Task statement: Print, from the listing below, the lines starting at the line containing "(∀ a ∈ inputAddresses" and ending at the line containing "0#32 ∧ t.busy", exactly as they stand, and print nothing else.

The records:
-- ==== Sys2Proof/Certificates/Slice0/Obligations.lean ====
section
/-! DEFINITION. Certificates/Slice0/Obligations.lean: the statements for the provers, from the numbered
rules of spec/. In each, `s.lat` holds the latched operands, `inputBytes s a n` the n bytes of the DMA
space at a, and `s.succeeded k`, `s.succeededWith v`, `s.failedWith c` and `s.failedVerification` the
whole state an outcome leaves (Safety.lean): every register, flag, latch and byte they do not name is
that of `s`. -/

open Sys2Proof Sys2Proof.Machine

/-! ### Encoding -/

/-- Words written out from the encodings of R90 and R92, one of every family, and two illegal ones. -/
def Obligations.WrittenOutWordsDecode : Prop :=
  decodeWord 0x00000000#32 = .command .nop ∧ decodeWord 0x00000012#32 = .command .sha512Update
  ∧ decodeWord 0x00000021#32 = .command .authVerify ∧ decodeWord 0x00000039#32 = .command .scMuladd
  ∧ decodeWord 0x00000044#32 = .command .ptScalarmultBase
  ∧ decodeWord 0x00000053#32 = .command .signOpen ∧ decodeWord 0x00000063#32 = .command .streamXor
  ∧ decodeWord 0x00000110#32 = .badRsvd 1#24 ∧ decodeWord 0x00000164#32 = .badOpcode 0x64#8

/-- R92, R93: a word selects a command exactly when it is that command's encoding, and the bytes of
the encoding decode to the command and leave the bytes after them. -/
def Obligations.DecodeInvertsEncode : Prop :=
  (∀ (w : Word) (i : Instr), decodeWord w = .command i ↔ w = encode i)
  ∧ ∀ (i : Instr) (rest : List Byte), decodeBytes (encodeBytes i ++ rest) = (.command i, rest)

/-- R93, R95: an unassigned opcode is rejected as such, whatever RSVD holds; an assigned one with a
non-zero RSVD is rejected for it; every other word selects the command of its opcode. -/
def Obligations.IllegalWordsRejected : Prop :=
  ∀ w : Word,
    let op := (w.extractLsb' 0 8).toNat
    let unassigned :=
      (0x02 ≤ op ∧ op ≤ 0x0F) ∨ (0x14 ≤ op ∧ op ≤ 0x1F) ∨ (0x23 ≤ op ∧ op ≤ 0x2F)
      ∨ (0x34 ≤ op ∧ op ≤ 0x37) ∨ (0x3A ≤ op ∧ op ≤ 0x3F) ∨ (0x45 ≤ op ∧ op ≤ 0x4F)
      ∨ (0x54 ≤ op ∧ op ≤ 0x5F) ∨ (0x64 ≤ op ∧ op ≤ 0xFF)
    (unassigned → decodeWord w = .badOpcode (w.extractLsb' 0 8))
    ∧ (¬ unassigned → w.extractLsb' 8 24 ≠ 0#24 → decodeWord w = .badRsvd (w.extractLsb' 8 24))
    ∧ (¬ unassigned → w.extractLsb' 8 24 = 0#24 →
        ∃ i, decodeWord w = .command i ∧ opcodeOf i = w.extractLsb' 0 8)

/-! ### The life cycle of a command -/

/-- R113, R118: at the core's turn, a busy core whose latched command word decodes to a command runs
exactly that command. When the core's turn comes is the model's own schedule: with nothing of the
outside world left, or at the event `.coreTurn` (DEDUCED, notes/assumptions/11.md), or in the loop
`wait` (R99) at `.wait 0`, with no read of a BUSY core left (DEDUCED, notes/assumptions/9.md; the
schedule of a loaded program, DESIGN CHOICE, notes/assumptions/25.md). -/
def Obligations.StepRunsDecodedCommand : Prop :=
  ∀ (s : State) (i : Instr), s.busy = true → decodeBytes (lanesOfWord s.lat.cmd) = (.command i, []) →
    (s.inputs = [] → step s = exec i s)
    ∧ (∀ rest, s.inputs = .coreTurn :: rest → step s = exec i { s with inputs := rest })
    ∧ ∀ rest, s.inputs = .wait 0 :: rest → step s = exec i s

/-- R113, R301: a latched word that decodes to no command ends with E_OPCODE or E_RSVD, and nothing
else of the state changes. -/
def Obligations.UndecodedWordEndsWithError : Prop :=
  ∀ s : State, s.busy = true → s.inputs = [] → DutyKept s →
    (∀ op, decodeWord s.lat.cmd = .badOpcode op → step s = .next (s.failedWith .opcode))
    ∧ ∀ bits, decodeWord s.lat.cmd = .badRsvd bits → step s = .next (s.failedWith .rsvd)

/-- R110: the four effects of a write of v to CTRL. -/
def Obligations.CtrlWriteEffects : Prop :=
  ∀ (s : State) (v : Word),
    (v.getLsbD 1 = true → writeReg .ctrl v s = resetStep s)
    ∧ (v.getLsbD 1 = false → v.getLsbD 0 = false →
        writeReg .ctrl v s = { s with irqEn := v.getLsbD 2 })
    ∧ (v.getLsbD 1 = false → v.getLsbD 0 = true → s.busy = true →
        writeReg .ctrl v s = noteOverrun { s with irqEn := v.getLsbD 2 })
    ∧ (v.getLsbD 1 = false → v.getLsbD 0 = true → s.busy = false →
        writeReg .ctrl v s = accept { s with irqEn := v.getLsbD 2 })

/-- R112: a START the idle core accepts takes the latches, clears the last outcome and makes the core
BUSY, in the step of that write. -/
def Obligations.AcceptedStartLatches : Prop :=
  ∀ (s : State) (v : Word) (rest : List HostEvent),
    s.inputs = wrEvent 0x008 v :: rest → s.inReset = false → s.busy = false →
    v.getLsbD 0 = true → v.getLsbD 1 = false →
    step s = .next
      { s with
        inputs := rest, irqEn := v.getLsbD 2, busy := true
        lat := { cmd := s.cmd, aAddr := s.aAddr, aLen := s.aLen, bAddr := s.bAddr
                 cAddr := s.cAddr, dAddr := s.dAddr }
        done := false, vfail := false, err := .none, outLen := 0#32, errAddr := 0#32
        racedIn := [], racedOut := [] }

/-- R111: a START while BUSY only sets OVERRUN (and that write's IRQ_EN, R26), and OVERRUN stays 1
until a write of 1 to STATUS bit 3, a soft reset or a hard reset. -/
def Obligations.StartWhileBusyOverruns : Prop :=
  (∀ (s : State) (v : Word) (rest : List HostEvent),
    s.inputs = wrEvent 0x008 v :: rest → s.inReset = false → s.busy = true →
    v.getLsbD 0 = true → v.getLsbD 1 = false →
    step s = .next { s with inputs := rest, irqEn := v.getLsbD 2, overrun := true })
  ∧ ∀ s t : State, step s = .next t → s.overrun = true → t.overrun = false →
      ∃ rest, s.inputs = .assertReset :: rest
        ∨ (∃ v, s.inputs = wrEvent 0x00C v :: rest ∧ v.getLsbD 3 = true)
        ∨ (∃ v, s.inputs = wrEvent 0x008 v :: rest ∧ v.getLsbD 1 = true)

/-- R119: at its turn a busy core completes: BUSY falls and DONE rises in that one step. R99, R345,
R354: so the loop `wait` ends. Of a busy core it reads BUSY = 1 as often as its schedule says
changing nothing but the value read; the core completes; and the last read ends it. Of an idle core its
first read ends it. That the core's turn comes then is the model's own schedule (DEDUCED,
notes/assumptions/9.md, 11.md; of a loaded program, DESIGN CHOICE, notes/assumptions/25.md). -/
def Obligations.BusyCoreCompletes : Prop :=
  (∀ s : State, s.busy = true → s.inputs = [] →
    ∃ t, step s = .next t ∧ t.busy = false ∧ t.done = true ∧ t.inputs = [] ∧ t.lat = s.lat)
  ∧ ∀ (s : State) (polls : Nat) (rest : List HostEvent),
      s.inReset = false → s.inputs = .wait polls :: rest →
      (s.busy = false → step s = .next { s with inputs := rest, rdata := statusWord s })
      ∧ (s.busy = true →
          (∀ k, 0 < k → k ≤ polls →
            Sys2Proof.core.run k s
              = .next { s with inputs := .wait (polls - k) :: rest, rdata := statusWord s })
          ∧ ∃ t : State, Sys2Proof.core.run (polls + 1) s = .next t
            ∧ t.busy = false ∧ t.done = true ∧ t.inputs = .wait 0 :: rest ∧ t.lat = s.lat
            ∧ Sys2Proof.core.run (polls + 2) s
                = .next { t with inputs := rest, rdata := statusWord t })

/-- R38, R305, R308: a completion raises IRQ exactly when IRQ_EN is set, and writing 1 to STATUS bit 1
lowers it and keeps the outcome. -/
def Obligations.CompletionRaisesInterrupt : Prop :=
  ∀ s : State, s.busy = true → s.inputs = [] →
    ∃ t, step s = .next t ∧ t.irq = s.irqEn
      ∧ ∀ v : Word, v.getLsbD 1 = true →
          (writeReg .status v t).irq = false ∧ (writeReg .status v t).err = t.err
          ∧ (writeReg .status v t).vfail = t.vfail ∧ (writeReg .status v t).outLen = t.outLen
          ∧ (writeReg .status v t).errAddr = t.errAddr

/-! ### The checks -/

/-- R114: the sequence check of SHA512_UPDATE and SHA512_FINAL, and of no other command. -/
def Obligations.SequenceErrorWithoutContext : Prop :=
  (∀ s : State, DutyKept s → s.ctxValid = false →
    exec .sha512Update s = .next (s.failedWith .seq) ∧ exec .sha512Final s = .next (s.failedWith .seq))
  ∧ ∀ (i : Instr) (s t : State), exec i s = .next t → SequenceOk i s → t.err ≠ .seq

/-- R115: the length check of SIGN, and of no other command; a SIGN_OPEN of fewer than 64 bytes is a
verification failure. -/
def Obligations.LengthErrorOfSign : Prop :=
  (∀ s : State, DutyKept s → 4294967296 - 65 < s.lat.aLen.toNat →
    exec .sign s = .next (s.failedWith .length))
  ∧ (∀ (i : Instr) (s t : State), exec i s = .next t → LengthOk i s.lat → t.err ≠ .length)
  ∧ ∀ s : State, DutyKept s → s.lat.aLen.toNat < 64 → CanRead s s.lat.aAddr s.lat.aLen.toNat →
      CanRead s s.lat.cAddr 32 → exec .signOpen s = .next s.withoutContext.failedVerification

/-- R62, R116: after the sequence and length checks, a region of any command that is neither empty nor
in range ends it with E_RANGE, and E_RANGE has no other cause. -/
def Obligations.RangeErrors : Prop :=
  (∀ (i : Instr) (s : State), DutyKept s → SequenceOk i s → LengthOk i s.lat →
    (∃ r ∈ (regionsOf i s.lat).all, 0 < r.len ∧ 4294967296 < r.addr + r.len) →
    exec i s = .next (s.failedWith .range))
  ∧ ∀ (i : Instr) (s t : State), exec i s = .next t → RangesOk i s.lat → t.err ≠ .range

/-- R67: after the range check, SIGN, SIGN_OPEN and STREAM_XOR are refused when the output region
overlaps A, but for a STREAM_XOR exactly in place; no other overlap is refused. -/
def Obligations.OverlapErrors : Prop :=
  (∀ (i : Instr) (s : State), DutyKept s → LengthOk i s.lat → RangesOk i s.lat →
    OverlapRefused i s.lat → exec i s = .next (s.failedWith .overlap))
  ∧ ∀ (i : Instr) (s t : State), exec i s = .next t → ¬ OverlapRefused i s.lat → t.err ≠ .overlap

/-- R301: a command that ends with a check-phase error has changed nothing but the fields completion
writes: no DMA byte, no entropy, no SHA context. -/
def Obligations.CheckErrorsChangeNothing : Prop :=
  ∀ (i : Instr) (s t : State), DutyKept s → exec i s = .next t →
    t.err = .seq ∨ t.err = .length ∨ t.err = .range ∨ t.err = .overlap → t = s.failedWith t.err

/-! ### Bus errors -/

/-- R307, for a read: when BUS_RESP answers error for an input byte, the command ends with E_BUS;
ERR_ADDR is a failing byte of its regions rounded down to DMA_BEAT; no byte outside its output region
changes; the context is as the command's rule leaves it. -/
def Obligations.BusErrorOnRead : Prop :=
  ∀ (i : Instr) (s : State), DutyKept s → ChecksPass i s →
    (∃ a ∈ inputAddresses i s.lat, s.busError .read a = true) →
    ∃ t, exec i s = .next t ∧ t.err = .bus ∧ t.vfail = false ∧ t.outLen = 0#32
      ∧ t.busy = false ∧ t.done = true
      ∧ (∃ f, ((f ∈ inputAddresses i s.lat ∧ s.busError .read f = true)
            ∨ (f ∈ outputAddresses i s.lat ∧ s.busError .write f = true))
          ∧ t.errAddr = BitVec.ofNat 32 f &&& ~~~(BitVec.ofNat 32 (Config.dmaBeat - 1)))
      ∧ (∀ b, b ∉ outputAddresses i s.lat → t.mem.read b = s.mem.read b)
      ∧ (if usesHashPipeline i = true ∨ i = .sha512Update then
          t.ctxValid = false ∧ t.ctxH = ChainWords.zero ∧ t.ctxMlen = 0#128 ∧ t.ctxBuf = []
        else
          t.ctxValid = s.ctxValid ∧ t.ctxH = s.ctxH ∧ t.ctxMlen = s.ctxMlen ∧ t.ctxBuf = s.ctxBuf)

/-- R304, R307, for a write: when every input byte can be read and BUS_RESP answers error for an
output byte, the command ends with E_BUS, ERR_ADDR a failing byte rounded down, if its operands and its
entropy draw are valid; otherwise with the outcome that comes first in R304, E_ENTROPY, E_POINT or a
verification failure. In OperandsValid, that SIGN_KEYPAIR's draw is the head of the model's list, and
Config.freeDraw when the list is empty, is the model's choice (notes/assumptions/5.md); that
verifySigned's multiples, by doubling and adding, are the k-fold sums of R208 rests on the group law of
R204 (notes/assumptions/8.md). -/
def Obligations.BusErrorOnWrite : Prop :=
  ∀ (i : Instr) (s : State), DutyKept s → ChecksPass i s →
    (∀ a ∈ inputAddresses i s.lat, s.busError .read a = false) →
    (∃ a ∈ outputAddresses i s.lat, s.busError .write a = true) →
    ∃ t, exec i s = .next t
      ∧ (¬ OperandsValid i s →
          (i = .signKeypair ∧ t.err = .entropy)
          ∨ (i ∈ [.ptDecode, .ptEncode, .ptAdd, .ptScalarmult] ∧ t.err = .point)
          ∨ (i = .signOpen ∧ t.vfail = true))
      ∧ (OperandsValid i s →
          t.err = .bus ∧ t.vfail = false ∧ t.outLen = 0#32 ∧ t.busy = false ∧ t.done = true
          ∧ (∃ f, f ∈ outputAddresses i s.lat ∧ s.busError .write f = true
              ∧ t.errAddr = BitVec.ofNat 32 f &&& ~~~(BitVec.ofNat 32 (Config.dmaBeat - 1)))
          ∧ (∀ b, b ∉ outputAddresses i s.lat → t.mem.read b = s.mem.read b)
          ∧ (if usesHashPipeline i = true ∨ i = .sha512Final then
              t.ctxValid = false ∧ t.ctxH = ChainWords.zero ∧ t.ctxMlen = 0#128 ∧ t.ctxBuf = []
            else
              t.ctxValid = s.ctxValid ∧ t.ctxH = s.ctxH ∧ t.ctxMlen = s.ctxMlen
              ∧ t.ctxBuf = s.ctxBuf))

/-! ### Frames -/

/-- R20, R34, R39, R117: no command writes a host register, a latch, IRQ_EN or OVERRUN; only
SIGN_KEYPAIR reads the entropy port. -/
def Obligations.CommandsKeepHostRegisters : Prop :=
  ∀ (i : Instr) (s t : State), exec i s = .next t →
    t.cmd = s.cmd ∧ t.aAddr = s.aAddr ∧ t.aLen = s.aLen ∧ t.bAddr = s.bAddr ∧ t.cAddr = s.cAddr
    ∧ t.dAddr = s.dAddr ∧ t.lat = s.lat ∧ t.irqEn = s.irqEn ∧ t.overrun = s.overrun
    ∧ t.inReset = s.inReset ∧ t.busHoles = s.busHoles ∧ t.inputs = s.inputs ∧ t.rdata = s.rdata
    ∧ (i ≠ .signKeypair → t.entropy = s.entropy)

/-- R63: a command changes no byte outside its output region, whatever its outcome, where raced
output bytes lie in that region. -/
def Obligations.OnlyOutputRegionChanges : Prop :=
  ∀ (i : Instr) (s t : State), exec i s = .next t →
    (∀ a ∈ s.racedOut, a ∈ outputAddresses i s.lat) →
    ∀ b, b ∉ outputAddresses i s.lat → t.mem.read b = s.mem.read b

Written response:
    (∀ a ∈ inputAddresses i s.lat, s.busError .read a = false) →
    (∃ a ∈ outputAddresses i s.lat, s.busError .write a = true) →
    ∃ t, exec i s = .next t
      ∧ (¬ OperandsValid i s →
          (i = .signKeypair ∧ t.err = .entropy)
          ∨ (i ∈ [.ptDecode, .ptEncode, .ptAdd, .ptScalarmult] ∧ t.err = .point)
          ∨ (i = .signOpen ∧ t.vfail = true))
      ∧ (OperandsValid i s →
          t.err = .bus ∧ t.vfail = false ∧ t.outLen = 0#32 ∧ t.busy = false ∧ t.done = true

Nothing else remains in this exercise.